The parts of the film that work - and yes, I kind of do mean, the parts of the film that don't not work - are surprisingly due mostly to the presence of Shia LaBeouf. It was not long ago at all that, thanks to Bobby and The Battle of Shaker Heights, I mostly hated this kid. Then, he had an interview in which he delivered the greatest quote in the history of celebrity puff pieces:
"To go from Emilio Estevez to Michael Bay is like walking out of, you know, like in a hammock in the sky, hanging out drinking Pina Coladas with Jesus and then getting smacked in the face and thrown in the devil’s shitpile and having to make a movie. I swear to God."
Now, comparing Emilio Estevez to Jesus is patent absurdity, but calling the set of a Michael Bay film "the devil's shitpile" and mentioning that he's only making Transformers for the exposure? That's gold. And yes, it does make him sound like an utter douchebag, but let us not ask that actors try to be more than God made them.

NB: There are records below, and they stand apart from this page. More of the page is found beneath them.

@[simp] theorem State.orBit_pending (s : State) (p : Page) (f : Fld) (i : Nat) : (s.orBit p f i).pending = s.pending := rfl
@[simp] theorem State.orBit_out (s : State) (p : Page) (f : Fld) (i : Nat) : (s.orBit p f i).out = s.out := rfl
@[simp] theorem State.orBit_freeCtr (s : State) (p : Page) (f : Fld) (i : Nat) : (s.orBit p f i).freeCtr = s.freeCtr := rfl
@[simp] theorem State.orBit_variant (s : State) (p : Page) (f : Fld) (i : Nat) : (s.orBit p f i).variant = s.variant := rfl
@[simp] theorem State.orBit_hearths (s : State) (p : Page) (f : Fld) (i : Nat) : (s.orBit p f i).hearths = s.hearths := rfl
@[simp] theorem State.orBit_flue (s : State) (p : Page) (f : Fld) (i : Nat) : (s.orBit p f i).flue = s.flue := rfl
@[simp] theorem State.orBit_chim (s : State) (p : Page) (f : Fld) (i : Nat) : (s.orBit p f i).chim = s.chim := rfl

@[simp] theorem State.bump_pending (s : State) (p : Page) (f : Fld) : (s.bump p f).pending = s.pending := rfl
@[simp] theorem State.bump_out (s : State) (p : Page) (f : Fld) : (s.bump p f).out = s.out := rfl
@[simp] theorem State.bump_freeCtr (s : State) (p : Page) (f : Fld) : (s.bump p f).freeCtr = s.freeCtr := rfl
@[simp] theorem State.bump_variant (s : State) (p : Page) (f : Fld) : (s.bump p f).variant = s.variant := rfl
@[simp] theorem State.bump_hearths (s : State) (p : Page) (f : Fld) : (s.bump p f).hearths = s.hearths := rfl
@[simp] theorem State.bump_flue (s : State) (p : Page) (f : Fld) : (s.bump p f).flue = s.flue := rfl
@[simp] theorem State.bump_chim (s : State) (p : Page) (f : Fld) : (s.bump p f).chim = s.chim := rfl

@[simp] theorem State.resetPage_pending (s : State) (p : Page) : (s.resetPage p).pending = s.pending := rfl
@[simp] theorem State.resetPage_out (s : State) (p : Page) : (s.resetPage p).out = s.out := rfl
@[simp] theorem State.resetPage_freeCtr (s : State) (p : Page) : (s.resetPage p).freeCtr = s.freeCtr := rfl
@[simp] theorem State.resetPage_variant (s : State) (p : Page) : (s.resetPage p).variant = s.variant := rfl
@[simp] theorem State.resetPage_hearths (s : State) (p : Page) : (s.resetPage p).hearths = s.hearths := rfl
@[simp] theorem State.resetPage_flue (s : State) (p : Page) : (s.resetPage p).flue = s.flue := rfl
@[simp] theorem State.resetPage_chim (s : State) (p : Page) : (s.resetPage p).chim = s.chim := rfl

@[simp] theorem State.resetPages_pending (s : State) (t : Nat → Bool) : (s.resetPages t).pending = s.pending := rfl
@[simp] theorem State.resetPages_out (s : State) (t : Nat → Bool) : (s.resetPages t).out = s.out := rfl
@[simp] theorem State.resetPages_freeCtr (s : State) (t : Nat → Bool) : (s.resetPages t).freeCtr = s.freeCtr := rfl
@[simp] theorem State.resetPages_variant (s : State) (t : Nat → Bool) : (s.resetPages t).variant = s.variant := rfl
@[simp] theorem State.resetPages_hearths (s : State) (t : Nat → Bool) : (s.resetPages t).hearths = s.hearths := rfl
@[simp] theorem State.resetPages_flue (s : State) (t : Nat → Bool) : (s.resetPages t).flue = s.flue := rfl
@[simp] theorem State.resetPages_chim (s : State) (t : Nat → Bool) : (s.resetPages t).chim = s.chim := rfl

@[simp] theorem State.setFt_pending (s : State) (v : Nat) (f : Nat → Fld) (x : Nat) : (s.setFt v f x).pending = s.pending := rfl
@[simp] theorem State.setFt_out (s : State) (v : Nat) (f : Nat → Fld) (x : Nat) : (s.setFt v f x).out = s.out := rfl
@[simp] theorem State.setFt_freeCtr (s : State) (v : Nat) (f : Nat → Fld) (x : Nat) : (s.setFt v f x).freeCtr = s.freeCtr := rfl
@[simp] theorem State.setFt_variant (s : State) (v : Nat) (f : Nat → Fld) (x : Nat) : (s.setFt v f x).variant = s.variant := rfl
@[simp] theorem State.setFt_hearths (s : State) (v : Nat) (f : Nat → Fld) (x : Nat) : (s.setFt v f x).hearths = s.hearths := rfl
@[simp] theorem State.setFt_flue (s : State) (v : Nat) (f : Nat → Fld) (x : Nat) : (s.setFt v f x).flue = s.flue := rfl
@[simp] theorem State.setFt_chim (s : State) (v : Nat) (f : Nat → Fld) (x : Nat) : (s.setFt v f x).chim = s.chim := rfl

@[simp] theorem State.qwr_pending (s : State) (t : Queue) (f : Nat → Fld) (v : Nat) : (s.qwr t f v).pending = s.pending := rfl
@[simp] theorem State.qwr_out (s : State) (t : Queue) (f : Nat → Fld) (v : Nat) : (s.qwr t f v).out = s.out := rfl
@[simp] theorem State.qwr_freeCtr (s : State) (t : Queue) (f : Nat → Fld) (v : Nat) : (s.qwr t f v).freeCtr = s.freeCtr := rfl
@[simp] theorem State.qwr_variant (s : State) (t : Queue) (f : Nat → Fld) (v : Nat) : (s.qwr t f v).variant = s.variant := rfl
@[simp] theorem State.qwr_hearths (s : State) (t : Queue) (f : Nat → Fld) (v : Nat) : (s.qwr t f v).hearths = s.hearths := rfl
@[simp] theorem State.qwr_flue (s : State) (t : Queue) (f : Nat → Fld) (v : Nat) : (s.qwr t f v).flue = s.flue := rfl
@[simp] theorem State.qwr_chim (s : State) (t : Queue) (f : Nat → Fld) (v : Nat) : (s.qwr t f v).chim = s.chim := rfl

@[simp] theorem State.setHState_pending (s : State) (h v : Nat) : (s.setHState h v).pending = s.pending := rfl
@[simp] theorem State.setHState_out (s : State) (h v : Nat) : (s.setHState h v).out = s.out := rfl
@[simp] theorem State.setHState_freeCtr (s : State) (h v : Nat) : (s.setHState h v).freeCtr = s.freeCtr := rfl
@[simp] theorem State.setHState_variant (s : State) (h v : Nat) : (s.setHState h v).variant = s.variant := rfl
@[simp] theorem State.setHState_hearths (s : State) (h v : Nat) : (s.setHState h v).hearths = s.hearths := rfl
@[simp] theorem State.setHState_flue (s : State) (h v : Nat) : (s.setHState h v).flue = s.flue := rfl
@[simp] theorem State.setHState_chim (s : State) (h v : Nat) : (s.setHState h v).chim = s.chim := rfl

@[simp] theorem State.setDamper_pending (s : State) (v x : Nat) : (s.setDamper v x).pending = s.pending := rfl
@[simp] theorem State.setDamper_out (s : State) (v x : Nat) : (s.setDamper v x).out = s.out := rfl
@[simp] theorem State.setDamper_freeCtr (s : State) (v x : Nat) : (s.setDamper v x).freeCtr = s.freeCtr := rfl
@[simp] theorem State.setDamper_variant (s : State) (v x : Nat) : (s.setDamper v x).variant = s.variant := rfl
@[simp] theorem State.setDamper_hearths (s : State) (v x : Nat) : (s.setDamper v x).hearths = s.hearths := rfl
@[simp] theorem State.setDamper_flue (s : State) (v x : Nat) : (s.setDamper v x).flue = s.flue := rfl
@[simp] theorem State.setDamper_chim (s : State) (v x : Nat) : (s.setDamper v x).chim = s.chim := rfl

@[simp] theorem State.modQp_pending (s : State) (t : Queue) (g : Qp → Qp) : (s.modQp t g).pending = s.pending := by cases t <;> rfl
@[simp] theorem State.modQp_out (s : State) (t : Queue) (g : Qp → Qp) : (s.modQp t g).out = s.out := by cases t <;> rfl
@[simp] theorem State.modQp_freeCtr (s : State) (t : Queue) (g : Qp → Qp) : (s.modQp t g).freeCtr = s.freeCtr := by cases t <;> rfl
@[simp] theorem State.modQp_regs (s : State) (t : Queue) (g : Qp → Qp) : (s.modQp t g).regs = s.regs := by cases t <;> rfl
@[simp] theorem State.modQp_variant (s : State) (t : Queue) (g : Qp → Qp) : (s.modQp t g).variant = s.variant := by cases t <;> rfl
@[simp] theorem State.modQp_hearths (s : State) (t : Queue) (g : Qp → Qp) : (s.modQp t g).hearths = s.hearths := by cases t <;> rfl
@[simp] theorem State.modQp_chim (s : State) (t : Queue) (g : Qp → Qp) : (s.modQp t g).chim = s.chim := by cases t <;> rfl

@[simp] theorem State.free_fst (s : State) (n : Nat) :
    (s.free n).1 = (List.range n).map (fun i => Config.freeByte (s.freeCtr + i)) := rfl
@[simp] theorem State.free_snd (s : State) (n : Nat) : (s.free n).2 = { s with freeCtr := s.freeCtr + n } := rfl

@[simp] theorem State.emit_pending (s : State) (o : Output) : (s.emit o).pending = s.pending := by cases o <;> rfl
@[simp] theorem State.emit_freeCtr (s : State) (o : Output) : (s.emit o).freeCtr = s.freeCtr := by cases o <;> rfl
@[simp] theorem State.emit_regs (s : State) (o : Output) : (s.emit o).regs = s.regs := by cases o <;> rfl
@[simp] theorem State.emit_variant (s : State) (o : Output) : (s.emit o).variant = s.variant := by cases o <;> rfl
@[simp] theorem State.emit_hearths (s : State) (o : Output) : (s.emit o).hearths = s.hearths := by cases o <;> rfl
@[simp] theorem State.emit_chim (s : State) (o : Output) : (s.emit o).chim = s.chim := by cases o <;> rfl
@[simp] theorem State.emit_out (s : State) (o : Output) : (s.emit o).out = s.out ++ [o] := by cases o <;> rfl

So, here's what this arrogant little man brings to Disturbia: he takes a completely gormless character who behaves in ways that are not recognizably human, and turns him into somebody that you'd more or less accept at face value if ever you encountered him in life. It helps considerably that LaBeouf has such a damn soft baby face that makes him look far younger than his twenty years, or even his character's seventeen. He really does appear to be a kid playing at being a grown-up, and that makes some of the more dizzying flights from realism that plague the story (especially in the third act) sort of kind of easy to swallow.

The other pretty good performance is David Morse as the film's villain. Morse is one of my favorite examples of the "actor who is better than every single one of his roles," and he classes up a standard-issue sarcastic psychopath by subscribing to the less-is-more school of thinking: he hardly ever speaks over a conversational whisper, and even during the film's inevitable climactic chase in the dark, he doesn't really scream, and when he says something barbarously typical like, "I wish you weren't making me do this," damned if you can't actually hear a note of apology in his voice. It's not unlike Anthony Hopkins's default "psycho" setting, if Hopkins weren't a drag queen.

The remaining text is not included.